10. В Латвии и Белоруссии
10. В Латвии и Белоруссии
Еще было светло, когда мы вышли к одинокому дому лесника, расположенному в густом ельнике близ границы. В здешних деревнях дислоцировались отряды айзсаргов[3], имеющие телефонную связь с гитлеровскими гарнизонами, поэтому мы решили перейти границу ночью.

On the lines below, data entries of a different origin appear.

/-- O28. The integer laws of 42_arithmetic.md R449: what the bit formulas of R450 and R451 mean. -/
def Obligations.AdditionAndSubtractionMeanWhatTheirFlagsSay : Prop :=
  (∀ (o : Operand) (s t : State), exec (.adc o) s = .next t →
    let m := readOperand o (resolve o s)
    let c : Nat := if s.flags.c then 1 else 0
    s.a.toNat + m.toNat + c = 256 * (if t.flags.c then 1 else 0) + t.a.toNat ∧
    (t.flags.v = true ↔ s.a.toInt + m.toInt + (c : Int) < -128 ∨ 127 < s.a.toInt + m.toInt + (c : Int))) ∧
  (∀ (o : Operand) (s t : State), exec (.sbc o) s = .next t →
    let m := readOperand o (resolve o s)
    let c : Nat := if s.flags.c then 1 else 0
    (t.a.toNat : Int) = ((s.a.toNat : Int) - (m.toNat : Int) - (1 - (c : Int))) % 256 ∧
    (t.flags.c = true ↔ m.toNat + (1 - c) ≤ s.a.toNat) ∧
    (t.flags.v = true ↔
      s.a.toInt - m.toInt - (1 - (c : Int)) < -128 ∨ 127 < s.a.toInt - m.toInt - (1 - (c : Int))))

/-- O29. 00_scope.md R9, 10_state.md R111: D is stored but not acted upon. -/
def Obligations.DecimalModeDoesNotChangeArithmetic : Prop :=
  ∀ (o : Operand) (i : Instr) (s t : State), i = .adc o ∨ i = .sbc o → exec i s = .next t →
    exec i { s with flags := { s.flags with d := !s.flags.d } } =
      .next { t with flags := { t.flags with d := !t.flags.d } }

/-- O30. 42_arithmetic.md R452, R453, R454 (opcodes and cycles: D8). -/
def Obligations.ComparesSetCarryZeroAndNegative : Prop :=
  documentedRows .cmp = [(0xC1, .izx, 6), (0xC5, .zp0, 3), (0xC9, .imm, 2), (0xCD, .abs, 4), (0xD1, .izy, 5), (0xD5, .zpx, 4), (0xD9, .aby, 4), (0xDD, .abx, 4)] ∧
  documentedRows .cpx = [(0xE0, .imm, 2), (0xE4, .zp0, 3), (0xEC, .abs, 4)] ∧
  documentedRows .cpy = [(0xC0, .imm, 2), (0xC4, .zp0, 3), (0xCC, .abs, 4)] ∧
  ∀ (o : Operand) (s : State),
    let m := readOperand o (resolve o s)
    exec (.cmp o) s = .next { resolve o s with
        flags := { s.flags with
          c := decide (m.toNat ≤ s.a.toNat)
          z := decide (s.a = m)
          n := ((256 + s.a.toNat - m.toNat) % 256).testBit 7 }
        scratch := { (resolve o s).scratch with temp := (s.a.toNat : Int) - (m.toNat : Int) }
        cycles := s.cycles + (if crossesPage o s then 1 else 0) } ∧
    exec (.cpx o) s = .next { resolve o s with
        flags := { s.flags with
          c := decide (m.toNat ≤ s.x.toNat)
          z := decide (s.x = m)
          n := ((256 + s.x.toNat - m.toNat) % 256).testBit 7 } } ∧
    exec (.cpy o) s = .next { resolve o s with
        flags := { s.flags with
          c := decide (m.toNat ≤ s.y.toNat)
          z := decide (s.y = m)
          n := ((256 + s.y.toNat - m.toNat) % 256).testBit 7 } }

Немецкие оккупанты уничтожили всякую государственности Латвии. Страна была включена в состав имперской провинции «Остланд». Главой этой провинции был назначен прибалтийский барон рейхскомиссар Розенберг, а непосредственным правителем Латвии — матерый фашист Дрекслер. Латвия была разделена на четыре округа, во главе которых стояли бывшие прибалтийские бароны и фашисты из «рейха». Полицейские и карательные органы были подчинены ярому врагу латышского народа — обер-группенфюреру «СС» генералу полиции Еккельну.
До похода оставалось два-три часа. Партизаны окружили штурмана. Все интересовались последними событиями, спрашивали об открытии второго фронта. Из рассказа штурмана мы поняли, что американцы и англичане не спешат, нарочно тянут время. Конечно, империалисты не заинтересованы в нашей скорой победе.
— Капиталисты — те же фашисты, только, пожалуй, клыки у них поменьше, — сказал пулеметчик Василий Беценко.
— Факт. Капиталисты — это волки в овечьей шкуре, — поддержал разведчик Сергей Бабаев.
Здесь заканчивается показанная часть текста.